■ **WHAT NEEDS TO BE DONE**
Repeat the stretch of entries below from the line with "undriven (10_state.md R22, R24). -/" through the line with "def Obligations.StepNeverChangesTheConfiguration : Prop". Include both ends and add nothing.

■ **DATASET ENTRIES**
/-- R182: the first word of a `REP` has the length, the major code and the fixed bits, the second the minor code and zeros. -/
theorem encodeRep_eq (r : RepFields) : ∃ w0 w1, encodeRep r = [w0, w1] ∧ RepFields.ofWords w0 w1 = r ∧
    w0.extractLsb' 0 8 = 0x71#8 ∧ w0.extractLsb' 0 2 = 1#2 ∧ w0.extractLsb' 8 8 = 0x05#8 ∧
    w1.extractLsb' 16 10 = 0#10 ∧ w1.extractLsb' 21 3 = 0#3 := by
  refine ⟨_, _, rfl, ?_⟩
  simp [RepFields.ofWords, extractLsb'_append_eq_of_le (w := 8), extractLsb'_append_eq_of_add_le (w := 8),
     extractLsb'_append_eq_of_le (w := 10), extractLsb'_append_eq_of_add_le (w := 10)]

end Sys2Proof

/-! ## The opcode table (R184) -/

namespace Sys2Proof.Laws.Coded

/-- The lemmas of the instructions and happenings, in the order of the constructors. -/
theorem statement (i : Instr) : Statement i :=
  Instr.rec (motive := Statement)
    nop bra braC brx callx call ret exit rep yield rfopen rfclose reform spawn trap bkpt eret halt phinit phreg phdrop pharv
    phwait phaw bars txbeg txend txabt tilewait fence csrr csrw ovld claim cctlRo iadd isub iaddc ineg iabs imul imulhi imad
    imadw idot4 imin imax and or xor not andn bool3 shl shr sar rol fshl bfe bfi bmsk popc clz ctz brev bsel iset sel mov
    movi lea pand por pxor pnot pmov xlaneAt xlaneBack xlaneFwd xlaneSwap xlaneOne pcolSome pcolEvery pcolBits pcolSame
    eqset lredAdd lredMin lredMax lredAnd lredOr lredXor rank ld ldRf st ldro atomAdd atomAnd atomOr atomXor atomMin atomMax
    atomXchg atomCas atomInc atomDec redAdd redAnd redOr redXor redMin redMax redInc redDec redx redxf prefl fadd fsub fmul
    ffma fmin fmax fset fclass frnd fcvt icvt ex2 lg2 rcp rsq sqrt sinpi cospi ex2s fscale fgetexp fmaxe tbind trel mma
    mmabs azero amov ald ast movToQueue moviToQueue movFromQueue unimplementedEncoding illegalEncoding trapEntry hcmdPoll
    resultReturn rfGatherReturn fragmentPark binAgeExpiry groupDraw childDequeue pageWalk freePoolTimeout plreply claimPage
    tryWaitTimeout tilewaitTimeout txAbort clusterStoreArrival collectorWindowExpiry matrixOpRetire copy copynd redcopy pfl2
    gnode garm voxel rbbuild hins hlook spconv gmms wload walk commandTakeUp wloadInstall walkHandoff redcopyElement
    commandCompletion remoteDieTimeout doorbell launch replay signal waitv waitvPoll flush teamPlacement gangTimeout
    timeSliceExpiry saveComplete stopWatchdogExpiry stealRequest replayPassRestore createContext destroyContext createQueue
    destroyQueue queueSuspend queueResume pcap sysstat bar4Access registerWrite stage activate commit countersign
    powerWindowEnd budgetReached droop thermalSample powerRemoved regulatorFault flitReplay linkRetrain hostLinkDown
    patrolScrub packageReset schedulerFirmwareFault bitstreamIntegrityFault getVersion getCapabilities negotiateAlgorithms
    getDigests getCertificate challenge getMeasurements spdmUnsupportedRequest pldmRequest mctpControl freePoolRefill
    hostLinkUp linkRetrainEnd ballastRamp operatingPointChange packagePowerLoss runListWrite
    i

end Sys2Proof.Laws.Coded

namespace Sys2Proof

/-- An instruction with fields has an opcode that leads back to it. -/
theorem Instr.opcode_of_fields {i : Instr} {f : Fields} (hf : i.fields? = some f) :
    ∃ major minor mk, i.key = some (major, minor) ∧ major < 0xC0 ∧ minor < 8 ∧ major ≠ 5 ∧ opcode major minor = some mk ∧
      (i.extraOk f = true → mk f = i) := by
  have hcoded := Laws.Coded.statement i
  unfold Laws.Coded.Statement at hcoded
  rw [hf] at hcoded
  cases hkey : i.key with
  | none => simp only [hkey] at hcoded
  | some k =>
    simp only [hkey] at hcoded
    obtain ⟨hmajor, hminor, hrep, mk, hop, hmk⟩ := hcoded
    exact ⟨k.1, k.2, mk, rfl, hmajor, hminor, hrep, hop, hmk⟩

/-- The major codes that R184 assigns, but for that of `REP`, each with the number of its minor codes, which count from 0. -/
def minorCounts : List (Nat × Nat) :=
  [(0x00, 1), (0x01, 2), (0x02, 2), (0x03, 2), (0x04, 1), (0x06, 1), (0x07, 3), (0x08, 1), (0x09, 3), (0x10, 1), (0x11, 2), (0x12, 1),
   (0x13, 2), (0x14, 1), (0x15, 3), (0x16, 1), (0x17, 1), (0x20, 5), (0x21, 5), (0x22, 2), (0x23, 6), (0x24, 5), (0x25, 3), (0x26, 5),
   (0x27, 2), (0x28, 3), (0x29, 5), (0x40, 4), (0x41, 2), (0x42, 1), (0x43, 1), (0x44, 1), (0x45, 2), (0x60, 8), (0x61, 3), (0x70, 5),
   (0x71, 4), (0x72, 1), (0x73, 6), (0x74, 1), (0x80, 1), (0x81, 1), (0x82, 1), (0x83, 8), (0x84, 2), (0x85, 8), (0x86, 2), (0x87, 1),
   (0xA0, 2), (0xA1, 1), (0xA2, 1), (0xA3, 1), (0xA4, 1), (0xA5, 1), (0xA6, 1), (0xB0, 3), (0xB8, 2), (0xB9, 1), (0xBA, 1), (0xBB, 1),
   (0xBC, 1)]

/-- What an opcode stands for has the fields that it is given, and the opcode as its key. -/
def Keyed (major minor : Nat) : Prop :=
  ∀ mk f, opcode major minor = some mk → (mk f).fields? = some f ∧ (mk f).key = some (major, minor)

/-- R249: a load or a gather, as MOD[60] says. -/
theorem keyed_load : Keyed 0x80 0 := by
  intro mk f h
  cases h
  dsimp only
  split <;> exact ⟨rfl, rfl⟩

theorem keyed_of_minorCounts : ∀ k ∈ minorCounts, ∀ minor < k.2, Keyed k.1 minor := by
  simp only [minorCounts, List.forall_mem_cons, Nat.forall_lt_succ_right, Nat.not_lt_zero, false_imp_iff, implies_true, true_and,
    List.not_mem_nil, and_true, keyed_load]
  and_intros
  all_goals
    intro mk f h
    cases h
    exact ⟨rfl, rfl⟩

/-- No other opcode of the 2,048 stands for an instruction. -/
theorem minorCounts_of_opcode : ∀ major < 0x100, ∀ minor < 8, (opcode major minor).isSome = true →
    (minorCounts.any fun k => k.1 == major && decide (minor < k.2)) = true := by
  decide +kernel

theorem keyed (major : BitVec 8) (minor : BitVec 3) : Keyed major.toNat minor.toNat := by
  intro mk f h
  have hlisted := minorCounts_of_opcode _ major.isLt _ minor.isLt (Option.isSome_of_eq_some h)
  simp only [List.any_eq_true, Bool.and_eq_true, beq_iff_eq, decide_eq_true_eq] at hlisted
  obtain ⟨k, hk, hmajor, hminor⟩ := hlisted
  rw [← hmajor] at h ⊢
  exact keyed_of_minorCounts k hk _ hminor mk f h

/-! ## Decoding and encoding (R171, R174, R182, R185) -/

theorem Instr.wf_of_fields {i : Instr} {f : Fields} (hf : i.fields? = some f) : i.wf = i.fieldsOk f := by
  unfold Instr.wf
  split
  next => cases hf
  next => simp only [hf]

/-- A well-formed instruction is a `REP` or one with fields that its entry allows. -/
theorem Instr.rep_or_fields_of_wf {i : Instr} (h : i.wf = true) :
    (∃ r, i = .rep r) ∨ ∃ f, i.fields? = some f ∧ i.fieldsOk f = true := by
  unfold Instr.wf at h
  split at h
  next r => exact .inl ⟨r, rfl⟩
  next =>
    split at h
    next f hf => exact .inr ⟨f, hf, h⟩
    next => exact absurd h Bool.false_ne_true

theorem Instr.immFits_of_fieldsOk {i : Instr} {f : Fields} (h : i.fieldsOk f = true) : f.immFits = true := by
  simp only [Instr.fieldsOk, Bool.and_eq_true] at h
  simp only [h]

theorem Instr.extraOk_of_fieldsOk {i : Instr} {f : Fields} (h : i.fieldsOk f = true) : i.extraOk f = true := by
  simp only [Instr.fieldsOk, Bool.and_eq_true] at h
  simp only [h]

theorem encode_of_fields {i : Instr} {f : Fields} {major minor : Nat} (hf : i.fields? = some f) (hkey : i.key = some (major, minor)) :
    encode i = word0 (BitVec.ofNat 8 major) f :: word1 (BitVec.ofNat 3 minor) f :: immWords f := by
  unfold encode
  split
  next => cases hf
  next => cases hf
  next => cases hf
  next => simp only [hf, hkey]

/-- How words decode to an instruction: as a `REP`, or by their opcode, with the fields of the first two words and the
immediate words of the length. -/
inductive Decodes : List Word → Instr → Prop
  | rep {w0 w1 : Word} {imms : List Word} {i : Instr} (hlen : Len.ofL (w0.extractLsb' 0 2).toNat = some .two)
      (hmajor : (w0.extractLsb' 8 8).toNat = 5) (hminor : (w1.extractLsb' 21 3).toNat = 0) (hrep : decodeRep w0 w1 = .ok i) :
      Decodes (w0 :: w1 :: imms) i
  | fields {w0 w1 : Word} {imms : List Word} {len : Len} {mk : Fields → Instr} {f : Fields}
      (hlen : Len.ofL (w0.extractLsb' 0 2).toNat = some len) (himms : len.words - 2 ≤ imms.length)
      (hmajor : ¬(0xC0 ≤ (w0.extractLsb' 8 8).toNat ∧ (w0.extractLsb' 8 8).toNat < 0xE0))
      (hrep : ¬((w0.extractLsb' 8 8).toNat = 5 ∧ (w1.extractLsb' 21 3).toNat = 0 ∧ len = .two))
      (hop : opcode (w0.extractLsb' 8 8).toNat (w1.extractLsb' 21 3).toNat = some mk)
      (hf : f = fieldsOf len w0 w1 (immOf (imms.take (len.words - 2)))) (hok : (mk f).fieldsOk f = true) :
      Decodes (w0 :: w1 :: imms) (mk f)
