-- ==== Sys2Proof/Certificates/Slice0/Obligations.lean ====
section
/-! DEFINITION. The statements for the provers. Each docstring names the rule of spec/ it formalises, or
the log entry whose choice it rests on. -/

open Sys2Proof Sys2Proof.Machine

/-! ### Encoding -/

/-- Decoding the word of a well-formed operation gives the operation back: no operand bit is dropped
(30_encoding.md R90, R91, R93). -/
def Obligations.DecodeOfEncodeIsIdentity : Prop :=
  ∀ i : Instr, i.wf = true → decode (encode i) = .ok i

/-- Every valid word is the word of the operation it decodes to, which is well-formed: each operation
has one word (30_encoding.md R90, R104). -/
def Obligations.EncodeOfDecodeIsIdentity : Prop :=
  ∀ (w : CommandWord) (i : Instr), decode w = .ok i → i.wf = true ∧ encode i = w

/-- The valid words are those of a row of the opcode table, but for a `DM_SETDIGIT` with `p` = 0 and
`v` not 0 (30_encoding.md R91, R92, R104). -/
def Obligations.ValidWordsAreTheTablesWords : Prop :=
  ∀ w : CommandWord, (∃ i, decode w = .ok i) ↔
    (∃ r ∈ opcodeTable, w &&& r.2 = r.1) ∧
      ¬ (w.extractLsb' 32 8 = 0x40#8 ∧ w.getLsbD 8 = false ∧ w.extractLsb' 0 8 ≠ 0#8)

/-- The decoding vectors Z1 to Z16 of 95_test_vectors.md, section 2.1. -/
def Obligations.SampleWordsDecodeAsTheSpecSays : Prop :=
  decode 0x1000000000 = .ok .srClear ∧
  decode 0x1100000001 = .ok (.srShift true) ∧
  decode 0x200000F706 = .ok (.fpSetdata 0xF706) ∧
  decode 0x3100040001 = .ok (.encFrame 1 0 4) ∧
  decode 0x4000020109 = .ok (.dmSetdigit 2 true 9) ∧
  decode 0x4000020000 = .ok (.dmSetdigit 2 false 0) ∧
  decode 0x4104030201 = .ok (.dmSetnumber 1 2 3 4) ∧
  decode 0x5000010103 = .ok (.lmSet 3 1 true) ∧
  decode 0x6000000002 = .ok (.btnStep 2) ∧
  decode 0x4200000007 = .ok (.dmHidedigit 7) ∧
  (∀ w ∈ ([0x1000000001, 0x1300000000, 0x4000020009, 0x4000028109, 0x0000000000, 0x5000020000] :
    List CommandWord), ∃ e, decode w = .error e)

/-! ### The step -/

/-- A step runs the operation its word decodes to, on the state in which the entry has left the queue
and its level stands on the input line. The queue is the model's choice (log 2, log 4). -/
def Obligations.StepRunsTheDecodedOperation : Prop :=
  ∀ (s : State) (q : Issue) (rest : List Issue) (i : Instr),
    s.issue = q :: rest → decode q.word = .ok i →
    step s = exec i { s with issue := rest, input := q.level }

/-- A step with an invalid word is refused by the name of what is wrong (30_encoding.md R104), and so
is a step without an operation, which is the model's choice (log 3, log 11). -/
def Obligations.StepRefusesInvalidWordsAndTheEmptyQueue : Prop :=
  ∀ s : State,
    (s.issue = [] → step s = .refused .noOperation) ∧
    ∀ (q : Issue) (rest : List Issue), s.issue = q :: rest →
      (decode q.word = .error .unassignedOpcode → step s = .refused .unassignedOpcode) ∧
      (decode q.word = .error .reservedBitSet → step s = .refused .reservedBitSet) ∧
      (decode q.word = .error .blankWithCode → step s = .refused .blankWithCode)

/-- Every operation completes, for every operand and every state, but `ENC_FRAME` with n above
`SEL_WIDTH`, which is refused (60_exceptions.md R270, R273). -/
def Obligations.EveryOperationCompletes : Prop :=
  ∀ (i : Instr) (s : State),
    ((∀ v k n, i = .encFrame v k n → n.toNat ≤ s.cfg.selWidth) → ∃ t, exec i s = .next t) ∧
    ∀ v k n, i = .encFrame v k n → s.cfg.selWidth < n.toNat →
      exec i s = .refused .selectFieldTooNarrow

/-! ### Reset and construction -/

/-- A configuration is accepted exactly when it meets the constraints of 00_scope.md R7, with the two
bounds 255 and 65535 that log 6 deduces from register widths; an accepted one starts at reset, inside
the invariant; another is refused (60_exceptions.md R273). -/
def Obligations.ConstructionAcceptsExactlyLegalConfigurations : Prop :=
  ∀ c : Config,
    let legal :=
      1 ≤ c.nStages ∧ 1 ≤ c.digitCount ∧ c.digitCount ≤ 4 ∧ (c.segWidth = 7 ∨ c.segWidth = 8) ∧
      c.digitCount ≤ c.selWidth ∧ c.selWidth ≤ 8 ∧
      c.segLsb + c.segWidth ≤ 16 ∧ c.selLsb + c.selWidth ≤ 16 ∧
      (∀ k, ¬ (c.segLsb ≤ k ∧ k < c.segLsb + c.segWidth ∧ c.selLsb ≤ k ∧
        k < c.selLsb + c.selWidth)) ∧
      1 ≤ c.matrixWidth ∧ c.matrixWidth ≤ 8 ∧ 1 ≤ c.matrixHeight ∧ c.matrixHeight ≤ 8 ∧
      c.matrixWidth * c.matrixHeight ≤ 8 ∧ c.buttons.length ≤ 5 ∧
      1 ≤ c.debounceCycles ∧ c.debounceCycles ≤ 255 ∧ 1 ≤ c.elapsedMax ∧ c.elapsedMax ≤ 65535 ∧
      1 ≤ c.longTicks ∧ c.longTicks ≤ c.elapsedMax ∧
      1 ≤ c.doubleTicks ∧ c.doubleTicks < c.elapsedMax ∧ 1 ≤ c.matrixDiv
    (legal → construct c = .next (State.resetWith c) ∧ (State.resetWith c).Inv) ∧
    (¬ legal → construct c = .refused .badConfiguration)

/-- The reset values of 10_state.md R40, for a block of any configuration. -/
def Obligations.ResetHoldsTheListedValues : Prop :=
  ∀ c : Config,
    let s := State.resetWith c
    (∀ l, s.pin.get l = none) ∧ s.trace = [] ∧
    s.fp.frame = 0x0000 ∧ s.fp.cursor = 0 ∧
    (∀ k, k < 4 → s.dm.slot[k]? = some none) ∧ s.dm.hide = 0 ∧ s.dm.cursor = 0 ∧
    s.lm.bitmap = 0 ∧ s.lm.row = 0 ∧
    s.btn.length = c.buttons.length ∧
    (∀ b ∈ s.btn, b.integ = 0 ∧ b.active = false ∧ b.prev = false ∧ b.ep = 0 ∧
      b.er = BitVec.ofNat 16 c.elapsedMax ∧ b.pending = none) ∧
    s.sipo.stages.length = c.nStages ∧ (∀ x ∈ s.sipo.stages, x = none) ∧
    s.sipo.outputs.length = c.nStages ∧ (∀ x ∈ s.sipo.outputs, x = none) ∧
    s.hostDiv = 0

/-- The invariants hold at the reset state, whatever the OPEN parameters are (10_state.md R39, R40;
log 6, log 7 for its configuration). -/
def Obligations.ResetMeetsTheInvariants : Prop :=
  State.reset.Inv ∧ State.reset.PinsFollowTrace ∧ State.reset.Idle ∧
    State.reset.ButtonsSettled ∧ State.reset.DivInRange

/-- `BOOT` from reset (70_reset_and_hazards.md R308): its whole next state for a register of any
depth, every stage and output 0; with 16 stages or more nothing is lit. -/
def Obligations.BootLeavesABlankDisplay : Prop :=
  ∀ c : Config, configOk c = true →
    ∃ t, boot (State.resetWith c) = .next t ∧ t.trace.length = 69 ∧
      (16 ≤ c.nStages → ∀ i k, i < c.digitCount → k < c.segWidth →
        t.segmentLit i k = some false) ∧
      t = { State.resetWith c with
        pin :=
          { srClk := some .low, srClr := some .high, srData := some .low, srLatch := some .low
            anode := (State.resetWith c).pin.anode, cathode := (State.resetWith c).pin.cathode }
        trace := t.trace
        fp := { frame := 0x0000, cursor := 0 }
        sipo :=
          { stages := List.replicate c.nStages (some false)
            outputs := List.replicate c.nStages (some false) }
        resp := 1 }

/-! ### Invariants of every step -/

/-- Every step keeps the invariant: the stored ranges of 10_state.md R39, a legal configuration, and
the number of lines, buttons and cells. -/
def Obligations.StepKeepsTheInvariant : Prop :=
  ∀ s t : State, s.Inv → step s = .next t → t.Inv

/-- Every step keeps each line at the level the trace last gave it, and a line without an event
undriven (10_state.md R22, R24). -/
def Obligations.StepKeepsPinsFollowingTheTrace : Prop :=
  ∀ s t : State, s.Inv → s.PinsFollowTrace → step s = .next t → t.PinsFollowTrace

/-- Every step keeps the idle levels: between operations the clock and the latch are not High and the
clear is not Low (40_transport.md R120). -/
def Obligations.StepKeepsTheIdleLevels : Prop :=
  ∀ s t : State, s.Idle → step s = .next t → t.Idle

/-- Every step keeps each stable flag in agreement with an integrator at a rail (45_button.md R238). -/
def Obligations.StepKeepsButtonsSettled : Prop :=
  ∀ s t : State, s.Inv → s.ButtonsSettled → step s = .next t → t.ButtonsSettled

/-- No operation changes the configuration (00_scope.md R6, R7) or the host's divider (10_state.md
R38). -/
def Obligations.StepNeverChangesTheConfiguration : Prop :=
  ∀ s t : State, step s = .next t → t.cfg = s.cfg ∧ t.hostDiv = s.hostDiv

/-- The trace only grows (10_state.md R24), and no operation returns a line to `None` (R22). -/
def Obligations.TraceGrowsAndDrivenLinesStayDriven : Prop :=
  ∀ s t : State, step s = .next t →
    (∃ evs, t.trace = s.trace ++ evs) ∧ ∀ l : Line, s.pin.get l ≠ none → t.pin.get l ≠ none

/-- The parallel outputs change only in a step that raises the latch line (20_memory.md R77). -/
def Obligations.OutputsChangeOnlyAtALatch : Prop :=
  ∀ (s t : State) (evs : List PinEvent), step s = .next t → t.trace = s.trace ++ evs →
    (Line.srLatch, Level.high) ∉ evs → t.sipo.outputs = s.sipo.outputs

■ **OUTPUT FOR THIS EXERCISE**
undriven (10_state.md R22, R24). -/
def Obligations.StepKeepsPinsFollowingTheTrace : Prop :=
  ∀ s t : State, s.Inv → s.PinsFollowTrace → step s = .next t → t.PinsFollowTrace

/-- Every step keeps the idle levels: between operations the clock and the latch are not High and the
clear is not Low (40_transport.md R120). -/
def Obligations.StepKeepsTheIdleLevels : Prop :=
  ∀ s t : State, s.Idle → step s = .next t → t.Idle

/-- Every step keeps each stable flag in agreement with an integrator at a rail (45_button.md R238). -/
def Obligations.StepKeepsButtonsSettled : Prop :=
  ∀ s t : State, s.Inv → s.ButtonsSettled → step s = .next t → t.ButtonsSettled

/-- No operation changes the configuration (00_scope.md R6, R7) or the host's divider (10_state.md
R38). -/
def Obligations.StepNeverChangesTheConfiguration : Prop :=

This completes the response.